Friday, March 27, 2009

The SEC Blew the Bubble?

Ms Drucker wrote 'The SEC Killed Wall Street On April 28, 2004', which is an extraordinary piece of work. The five SEC commissioners anonymously voted a program which took away the supervision on the Wall Street back in 2004. The SEC deregulation let Big Five Banks leverage up on their methodology:

The broker dealers – Bear Stearns, Merrill Lynch, Goldman Sachs, Morgan Stanley and Lehman Brothers – were all keen to see their holding companies monitored by the SEC under a new Consolidated Supervised Entities (CSE) program.

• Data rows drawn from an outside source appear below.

-- ==== Sys2Proof/Certificates/Slice0/Obligations.lean ====
section
/-! DEFINITION. The statements for the provers, each over any state of the B9, with the words they share. A statement names every
command it speaks of; where a condition says when a command has its effect, it speaks of the state and the operands alone. -/
namespace Sys2Proof.Claims
open Sys2Proof.Machine

/-- The registers of the Logbook that a report may change (R579 to R587). -/
def reportRegs : List Nat := [LOG_SEQ, LOG_STATUS, LOG_ALARM, LOG_SUPPRESSED, LOG_TRACE_DROPS]

/-- Registers outside a list keep their values. -/
def KeepRegs (s t : State) (ks : List Nat) : Prop := ∀ k, k ∉ ks → t.reg k = s.reg k

/-- Only the registers of a list have changed: every other register, and all of the state beside the registers, are as before. -/
def OnlyRegs (s t : State) (ks : List Nat) : Prop := KeepRegs s t ks ∧ t = s.setRegs t.regs

/-- The fields of a register hold what those bits of a written value say. -/
def Takes (t : State) (k v : Nat) (fs : List Fld) : Prop := ∀ f ∈ fs, t.fld k f = fget (BitVec.ofNat 64 v) f

/-- Is a one-bit field set in a written value? -/
abbrev asks (v : Nat) (f : Fld) : Prop := fget (BitVec.ofNat 64 v) f = 1

/-- A 64-bit write of a register of no partition: the Keeper's domain is on and the access violates none of R18's rules. -/
abbrev RowAccess (s : State) (rq : Requester) (k v : Nat) : Prop :=
  s.keeperOn = true ∧ s.violKinds ⟨rq, s.rowAddr rq k, 8, true, v⟩ = []

/-- A 64-bit access to a register of partition p that violates none of R18's rules; the Keeper and the sideband, which use the block
windows, have selected the partition in KPR_PSEL (R611). -/
abbrev PartAccess (s : State) (rq : Requester) (p k : Nat) (wr : Bool) (v : Nat) : Prop :=
  s.keeperOn = true ∧ s.violKinds ⟨rq, partAddr rq p k, 8, wr, v⟩ = [] ∧ (rq = .keeper ∨ rq = .sideband → s.selected rq = some p)

end Sys2Proof.Claims

namespace Sys2Proof.Claims
open Sys2Proof.Machine

/-- A command clears a list of registers and changes nothing else. -/
def Clears (c : Instr) (s : State) (ks : List Nat) : Prop :=
  ∃ t, exec c s = .next t ∧ (∀ k ∈ ks, t.reg k = 0) ∧ OnlyRegs s t ks

/-- The counters and error record of a matrix engine (R127). -/
def meBank (d i : Nat) : List Nat :=
  [TD_ME_ERR_LAST d i, TD_ME_CYC_BUSY d i, TD_ME_CYC_ADV d i, TD_ME_FROZEN d i, TD_ME_FRZ_FEED_A d i, TD_ME_FRZ_FEED_B d i, TD_ME_FRZ_DRAIN d i,
   TD_ME_FRZ_SHADOW d i, TD_ME_ROWS d i, TD_ME_LOADS d i, TD_ME_OUT_NAN d i, TD_ME_OUT_SAT d i, TD_ME_WAIT d i]

/-- The counters and error record of a vector engine (R171). -/
def veBank (d i : Nat) : List Nat :=
  [TD_VE_ERR_LAST d i, TD_VE_CYC_BUSY d i, TD_VE_CYC_ACT d i, TD_VE_WAIT_MEM d i, TD_VE_WAIT_DEP d i, TD_VE_WAIT d i, TD_VE_CMDS d i,
   TD_VE_EXC_INVALID d i, TD_VE_EXC_DIVZERO d i, TD_VE_EXC_OVERFLOW d i, TD_VE_EXC_SAT d i, TD_VE_SIDE_USE d i]

/-- The counters and error record of a copy engine (R215). -/
def ceBank (d i : Nat) : List Nat :=
  [TD_CE_ERR_LAST d i, TD_CE_CYC_BUSY d i, TD_CE_CYC_ACT d i, TD_CE_WAIT_MEM d i, TD_CE_WAIT d i, TD_CE_BYTES d i, TD_CE_CMDS d i]

/-- The counters of a link die and of its eight ports (R495). -/
def lnkBank (n : Nat) : List Nat :=
  [LNK_RSP_TIMEOUTS n, LNK_MSG_DROPPED n, LNK_REMOTE_VIOL n] ++
  ((List.range 8).map (fun i => [LNK_PORT_FLITS n i, LNK_PORT_REPLAYED n i, LNK_PORT_FEC_CORR n i, LNK_PORT_BAD_FLITS n i, LNK_PORT_DOWNS n i])).flatten

/-- The counters of the Sextant and PWR_THERM_LAST (R534). -/
def pwrBank : List Nat :=
  [PWR_THERM_LAST, PWR_BELOW_PROMISE, PWR_HOLD_BANDS, PWR_BOOST_BANDS] ++ ((List.range 8).map (fun i => [PWR_TD_ENERGY i, PWR_TD_CAPPED i])).flatten

end Sys2Proof.Claims

section
open Sys2Proof Sys2Proof.Machine Sys2Proof.Claims

/-- ME_CTR_CLEAR, VE_CTR_CLEAR, CE_CTR_CLEAR and the clear commands of the sequencers, exporters, HBM stacks, walkers, intake dies, link dies, the Sextant, the field
test and the violation counters, where they violate no access rule, clear exactly their own bank's counters and records: every other register and
all of the state beside the registers stay (R49, R127, R171, R215, R282, R362, R384, R449, R495, R534, R589). -/
def Obligations.ClearCommandsClearTheirBank : Prop :=
  ∀ (s : State) (rq : Requester) (d n i : Nat),
    (d < 8 → i < 16 → RowAccess s rq (TD_ME_CTR_CLEAR d i) 1 → Clears (.meCtrClear rq d i) s (meBank d i)) ∧
    (d < 8 → i < 16 → RowAccess s rq (TD_VE_CTR_CLEAR d i) 1 → Clears (.veCtrClear rq d i) s (veBank d i)) ∧
    (d < 8 → i < 8 → RowAccess s rq (TD_CE_CTR_CLEAR d i) 1 → Clears (.ceCtrClear rq d i) s (ceBank d i)) ∧
    (n < 8 → RowAccess s rq (UPD_SEQ_CTR_CLEAR n) 1 →
      Clears (.seqCtrClear rq n) s [UPD_SEQ_ERR_LAST n, UPD_SEQ_ITEMS n, UPD_SEQ_NONFINITE n]) ∧
    (n < 4 → RowAccess s rq (UPD_EXP_CTR_CLEAR n) 1 →
      Clears (.expCtrClear rq n) s [UPD_EXP_ERR_LAST n, UPD_EXP_BYTES n, UPD_EXP_TORN n]) ∧
    (n < 16 → RowAccess s rq (HBM_CTR_CLEAR n) 1 →
      Clears (.hbmCtrClear rq n) s [HBM_ERR_LAST n, HBM_RD_BYTES n, HBM_WR_BYTES n, HBM_LC_BYTES n, HBM_NARROW n, HBM_CE n, HBM_UE n]) ∧
    (n < 8 → RowAccess s rq (MMU_CTR_CLEAR n) 1 →
      Clears (.mmuCtrClear rq n) s [MMU_WALKS n, MMU_TLB_MISSES n, MMU_WALK_MAX n]) ∧
    (n < 2 → RowAccess s rq (INT_CTR_CLEAR n) 1 →
      Clears (.intCtrClear rq n) s [INT_ERR_LAST n, INT_BAD_LAST n, INT_SAMPLES n, INT_BAD n, INT_STEERED n, INT_BYTES_IN n]) ∧
    (n < 4 → RowAccess s rq (LNK_CTR_CLEAR n) 1 → Clears (.lnkCtrClear rq n) s (lnkBank n)) ∧
    (RowAccess s rq PWR_CTR_CLEAR 1 → Clears (.pwrCtrClear rq) s pwrBank) ∧
    (RowAccess s rq FTS_CTR_CLEAR 1 → Clears (.ftsCtrClear rq) s [FTS_TESTS, FTS_FAILS, FTS_ABORTS]) ∧
    (RowAccess s rq KPR_VIOL_CLEAR 1 →
      Clears (.violClear rq) s ([KPR_VIOLATIONS, KPR_VIOL_SIZE, KPR_VIOL_ALIGN, KPR_VIOL_UNMAPPED, KPR_VIOL_EXPERT, KPR_VIOL_ALIAS,
        KPR_VIOL_WINDOW, KPR_VIOL_PHYS, KPR_VIOL_LAST] ++ (List.range 32).map KPR_PART_VIOLATIONS))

... Once more, we return to the climber who is scaling the building without the safety net. To what extent did the added leverage directly lead to the end of the five giant banks? Bear Stearns sold its decimated stock to JP Morgan in March, on September 15, Lehman Brothers filed for bankruptcy and Merrill Lynch sold itself to Bank of America, and on September 22 Goldman Sachs and Morgan Stanley converted themselves into commercial banks. “I’d call it res ipsa loquitur – in other words the thing speaks for itself,” Ritholtz comments. “It’s no coincidence that since the SEC created the exemption, all five are now gone.”

... Cox himself admitted on September 26, 2008, that the CSE experiment had been “an utter failure”, as the SEC ended the program. Meanwhile, the remaining investment banks were flailing. The Chairman attributed the breakdown to the voluntary aspect of the arrangement, whereby the banks could opt in and out of supervision at will. He said, “The fact that the investment bank holding companies could withdraw from this voluntary supervision at their discretion diminished the perceived mandate of the CSE program, and weakened its effectiveness.” In ending the program, Cox was plainly stating that self regulation had fallen far short. “He was implicitly saying that the oversight of the regulators had failed,” says Daugherty.